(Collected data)
※ ※ ※
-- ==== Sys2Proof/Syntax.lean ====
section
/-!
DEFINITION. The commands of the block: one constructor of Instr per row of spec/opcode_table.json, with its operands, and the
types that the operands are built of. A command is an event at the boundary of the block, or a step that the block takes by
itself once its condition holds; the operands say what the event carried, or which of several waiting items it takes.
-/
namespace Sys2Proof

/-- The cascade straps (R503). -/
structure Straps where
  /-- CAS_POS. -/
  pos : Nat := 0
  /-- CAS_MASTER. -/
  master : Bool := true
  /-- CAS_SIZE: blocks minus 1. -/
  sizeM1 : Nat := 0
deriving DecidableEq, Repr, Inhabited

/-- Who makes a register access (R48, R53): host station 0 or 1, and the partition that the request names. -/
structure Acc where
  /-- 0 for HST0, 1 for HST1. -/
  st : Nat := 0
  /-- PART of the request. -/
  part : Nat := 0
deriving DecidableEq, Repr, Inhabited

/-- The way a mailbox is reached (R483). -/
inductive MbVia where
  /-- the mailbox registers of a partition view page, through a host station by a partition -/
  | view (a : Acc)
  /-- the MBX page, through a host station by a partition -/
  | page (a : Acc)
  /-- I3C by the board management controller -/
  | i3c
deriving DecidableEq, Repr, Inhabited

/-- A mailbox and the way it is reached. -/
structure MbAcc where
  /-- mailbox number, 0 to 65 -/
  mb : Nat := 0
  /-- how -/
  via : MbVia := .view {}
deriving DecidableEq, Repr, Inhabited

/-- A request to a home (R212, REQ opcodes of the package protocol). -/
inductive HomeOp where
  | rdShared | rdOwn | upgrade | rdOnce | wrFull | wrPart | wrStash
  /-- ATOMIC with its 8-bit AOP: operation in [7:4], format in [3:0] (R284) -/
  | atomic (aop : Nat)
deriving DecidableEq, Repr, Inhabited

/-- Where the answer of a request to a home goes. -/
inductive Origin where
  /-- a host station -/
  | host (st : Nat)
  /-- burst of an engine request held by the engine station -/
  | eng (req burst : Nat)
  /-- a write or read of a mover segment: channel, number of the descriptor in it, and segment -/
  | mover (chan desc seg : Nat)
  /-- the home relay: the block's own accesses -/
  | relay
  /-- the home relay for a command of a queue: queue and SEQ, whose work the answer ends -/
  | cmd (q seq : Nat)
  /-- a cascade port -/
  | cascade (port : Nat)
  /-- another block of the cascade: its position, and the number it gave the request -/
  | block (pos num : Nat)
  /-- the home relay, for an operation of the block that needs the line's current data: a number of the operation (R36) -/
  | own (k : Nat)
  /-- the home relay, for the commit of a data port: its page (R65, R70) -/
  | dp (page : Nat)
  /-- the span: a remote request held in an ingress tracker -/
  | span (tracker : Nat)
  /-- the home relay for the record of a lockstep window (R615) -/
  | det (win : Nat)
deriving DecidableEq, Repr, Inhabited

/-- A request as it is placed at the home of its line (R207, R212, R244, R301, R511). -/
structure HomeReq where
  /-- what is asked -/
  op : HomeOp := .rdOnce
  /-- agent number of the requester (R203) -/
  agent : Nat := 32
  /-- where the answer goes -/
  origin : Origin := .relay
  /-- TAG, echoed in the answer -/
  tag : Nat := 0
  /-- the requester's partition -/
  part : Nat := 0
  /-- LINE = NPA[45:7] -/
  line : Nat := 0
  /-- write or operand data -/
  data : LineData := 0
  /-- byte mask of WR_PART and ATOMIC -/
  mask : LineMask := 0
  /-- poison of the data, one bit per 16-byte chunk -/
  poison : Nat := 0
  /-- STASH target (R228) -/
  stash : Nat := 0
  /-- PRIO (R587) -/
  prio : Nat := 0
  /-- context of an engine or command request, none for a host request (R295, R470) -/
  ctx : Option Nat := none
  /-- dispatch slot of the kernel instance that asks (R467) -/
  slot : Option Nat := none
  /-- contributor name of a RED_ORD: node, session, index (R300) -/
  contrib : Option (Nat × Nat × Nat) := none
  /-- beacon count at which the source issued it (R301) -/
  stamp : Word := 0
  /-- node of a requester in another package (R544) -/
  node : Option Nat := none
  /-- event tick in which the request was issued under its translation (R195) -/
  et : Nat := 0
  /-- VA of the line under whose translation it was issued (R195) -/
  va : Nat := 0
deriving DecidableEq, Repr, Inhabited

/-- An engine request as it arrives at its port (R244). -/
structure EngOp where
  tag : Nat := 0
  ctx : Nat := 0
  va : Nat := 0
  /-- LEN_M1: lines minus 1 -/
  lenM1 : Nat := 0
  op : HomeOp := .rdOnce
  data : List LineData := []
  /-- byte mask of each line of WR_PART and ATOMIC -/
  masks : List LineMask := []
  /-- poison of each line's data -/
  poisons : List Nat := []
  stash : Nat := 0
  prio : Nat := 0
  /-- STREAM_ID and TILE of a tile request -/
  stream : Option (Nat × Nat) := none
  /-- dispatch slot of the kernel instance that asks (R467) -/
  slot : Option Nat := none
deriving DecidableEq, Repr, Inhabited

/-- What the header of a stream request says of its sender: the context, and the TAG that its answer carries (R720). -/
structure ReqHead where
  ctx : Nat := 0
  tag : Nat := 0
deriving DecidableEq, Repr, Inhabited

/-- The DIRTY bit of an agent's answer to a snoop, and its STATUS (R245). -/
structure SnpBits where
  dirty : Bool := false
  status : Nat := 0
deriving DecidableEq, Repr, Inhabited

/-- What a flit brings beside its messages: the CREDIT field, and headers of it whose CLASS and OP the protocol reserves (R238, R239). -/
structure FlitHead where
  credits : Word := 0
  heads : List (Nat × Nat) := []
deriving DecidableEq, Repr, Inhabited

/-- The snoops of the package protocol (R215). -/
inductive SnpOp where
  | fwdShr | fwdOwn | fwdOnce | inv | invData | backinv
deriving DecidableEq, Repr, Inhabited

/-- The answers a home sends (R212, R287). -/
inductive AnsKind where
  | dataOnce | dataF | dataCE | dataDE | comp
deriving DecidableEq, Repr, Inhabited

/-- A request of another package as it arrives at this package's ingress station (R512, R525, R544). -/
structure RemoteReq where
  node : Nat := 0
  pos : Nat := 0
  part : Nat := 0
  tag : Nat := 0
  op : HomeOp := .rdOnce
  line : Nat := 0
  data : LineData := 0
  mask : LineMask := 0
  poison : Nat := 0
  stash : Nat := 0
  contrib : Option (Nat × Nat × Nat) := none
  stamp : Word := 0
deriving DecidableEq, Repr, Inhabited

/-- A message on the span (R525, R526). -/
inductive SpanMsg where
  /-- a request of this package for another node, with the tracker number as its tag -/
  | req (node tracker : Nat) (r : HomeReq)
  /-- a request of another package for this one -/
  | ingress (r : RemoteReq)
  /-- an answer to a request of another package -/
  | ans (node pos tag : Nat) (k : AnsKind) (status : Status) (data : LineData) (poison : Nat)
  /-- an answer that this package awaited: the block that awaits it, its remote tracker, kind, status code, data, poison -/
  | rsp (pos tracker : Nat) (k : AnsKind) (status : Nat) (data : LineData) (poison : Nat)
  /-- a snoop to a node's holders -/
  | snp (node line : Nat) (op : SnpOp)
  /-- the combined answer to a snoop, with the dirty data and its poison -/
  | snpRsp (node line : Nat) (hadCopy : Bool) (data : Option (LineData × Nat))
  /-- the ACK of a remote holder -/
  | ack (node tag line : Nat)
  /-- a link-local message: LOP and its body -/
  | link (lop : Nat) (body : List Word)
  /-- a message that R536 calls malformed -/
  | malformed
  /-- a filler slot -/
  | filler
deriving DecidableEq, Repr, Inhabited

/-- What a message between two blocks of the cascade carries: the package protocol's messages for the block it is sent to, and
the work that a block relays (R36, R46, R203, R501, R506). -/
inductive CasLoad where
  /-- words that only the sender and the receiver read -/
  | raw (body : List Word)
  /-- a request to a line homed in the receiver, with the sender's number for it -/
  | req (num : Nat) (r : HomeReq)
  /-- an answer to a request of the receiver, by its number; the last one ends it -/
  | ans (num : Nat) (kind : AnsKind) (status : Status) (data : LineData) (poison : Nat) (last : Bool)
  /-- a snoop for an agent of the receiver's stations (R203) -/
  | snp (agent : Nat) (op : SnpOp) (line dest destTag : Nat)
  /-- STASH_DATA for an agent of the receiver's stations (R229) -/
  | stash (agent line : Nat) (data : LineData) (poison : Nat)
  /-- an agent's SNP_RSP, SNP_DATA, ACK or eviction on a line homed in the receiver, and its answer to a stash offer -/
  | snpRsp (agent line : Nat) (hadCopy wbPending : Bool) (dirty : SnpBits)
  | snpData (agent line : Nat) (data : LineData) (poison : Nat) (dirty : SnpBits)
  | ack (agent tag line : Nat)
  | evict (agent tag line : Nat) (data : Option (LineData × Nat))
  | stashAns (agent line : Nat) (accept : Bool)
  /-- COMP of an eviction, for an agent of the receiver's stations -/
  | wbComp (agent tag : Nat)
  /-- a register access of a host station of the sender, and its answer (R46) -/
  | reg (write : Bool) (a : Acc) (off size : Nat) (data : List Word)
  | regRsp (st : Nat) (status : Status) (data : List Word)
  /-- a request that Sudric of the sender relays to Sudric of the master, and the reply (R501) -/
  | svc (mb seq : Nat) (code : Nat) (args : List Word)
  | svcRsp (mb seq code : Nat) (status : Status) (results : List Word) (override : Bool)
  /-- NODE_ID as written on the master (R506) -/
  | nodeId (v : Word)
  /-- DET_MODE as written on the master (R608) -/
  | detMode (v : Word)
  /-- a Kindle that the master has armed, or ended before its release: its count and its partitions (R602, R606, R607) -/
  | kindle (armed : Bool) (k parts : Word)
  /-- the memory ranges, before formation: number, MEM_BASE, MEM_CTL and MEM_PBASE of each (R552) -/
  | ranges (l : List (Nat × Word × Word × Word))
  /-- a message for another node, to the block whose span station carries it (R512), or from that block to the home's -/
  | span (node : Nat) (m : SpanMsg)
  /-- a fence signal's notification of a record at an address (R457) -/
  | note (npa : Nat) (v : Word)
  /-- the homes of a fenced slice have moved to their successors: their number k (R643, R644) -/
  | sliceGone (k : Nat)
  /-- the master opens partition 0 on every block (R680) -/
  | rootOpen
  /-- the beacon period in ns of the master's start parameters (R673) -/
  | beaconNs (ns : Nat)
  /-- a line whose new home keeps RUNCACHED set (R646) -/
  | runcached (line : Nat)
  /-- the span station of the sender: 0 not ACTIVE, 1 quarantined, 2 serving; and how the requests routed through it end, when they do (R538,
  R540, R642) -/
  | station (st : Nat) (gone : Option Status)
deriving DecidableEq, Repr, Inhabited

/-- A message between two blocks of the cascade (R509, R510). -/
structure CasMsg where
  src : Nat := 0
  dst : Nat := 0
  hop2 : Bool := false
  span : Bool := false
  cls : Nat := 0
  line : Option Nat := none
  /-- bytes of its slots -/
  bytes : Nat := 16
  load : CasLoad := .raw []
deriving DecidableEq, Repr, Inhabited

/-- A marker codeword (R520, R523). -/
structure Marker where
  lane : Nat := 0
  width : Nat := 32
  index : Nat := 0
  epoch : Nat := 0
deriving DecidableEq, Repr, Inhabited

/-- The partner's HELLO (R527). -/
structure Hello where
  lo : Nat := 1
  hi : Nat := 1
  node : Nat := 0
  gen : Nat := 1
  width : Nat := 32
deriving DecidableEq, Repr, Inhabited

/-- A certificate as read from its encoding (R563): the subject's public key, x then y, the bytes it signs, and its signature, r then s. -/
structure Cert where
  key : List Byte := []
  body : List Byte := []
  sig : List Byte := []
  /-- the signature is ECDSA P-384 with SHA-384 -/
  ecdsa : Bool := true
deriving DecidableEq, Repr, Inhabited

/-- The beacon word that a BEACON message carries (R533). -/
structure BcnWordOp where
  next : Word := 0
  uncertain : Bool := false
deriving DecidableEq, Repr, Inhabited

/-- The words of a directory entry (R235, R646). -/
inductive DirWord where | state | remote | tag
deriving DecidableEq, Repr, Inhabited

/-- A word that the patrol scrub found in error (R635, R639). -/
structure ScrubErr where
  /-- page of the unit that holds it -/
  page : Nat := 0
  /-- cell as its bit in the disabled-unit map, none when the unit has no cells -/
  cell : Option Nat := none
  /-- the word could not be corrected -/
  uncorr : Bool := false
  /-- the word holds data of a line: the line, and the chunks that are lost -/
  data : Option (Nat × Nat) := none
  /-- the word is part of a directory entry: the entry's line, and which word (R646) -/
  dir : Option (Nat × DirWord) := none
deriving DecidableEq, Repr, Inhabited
※ ※ ※
Exercise:
Which lines of the records contain the word "under"? Copy each of them.

Final answer:
  /-- event tick in which the request was issued under its translation (R195) -/
  /-- VA of the line under whose translation it was issued (R195) -/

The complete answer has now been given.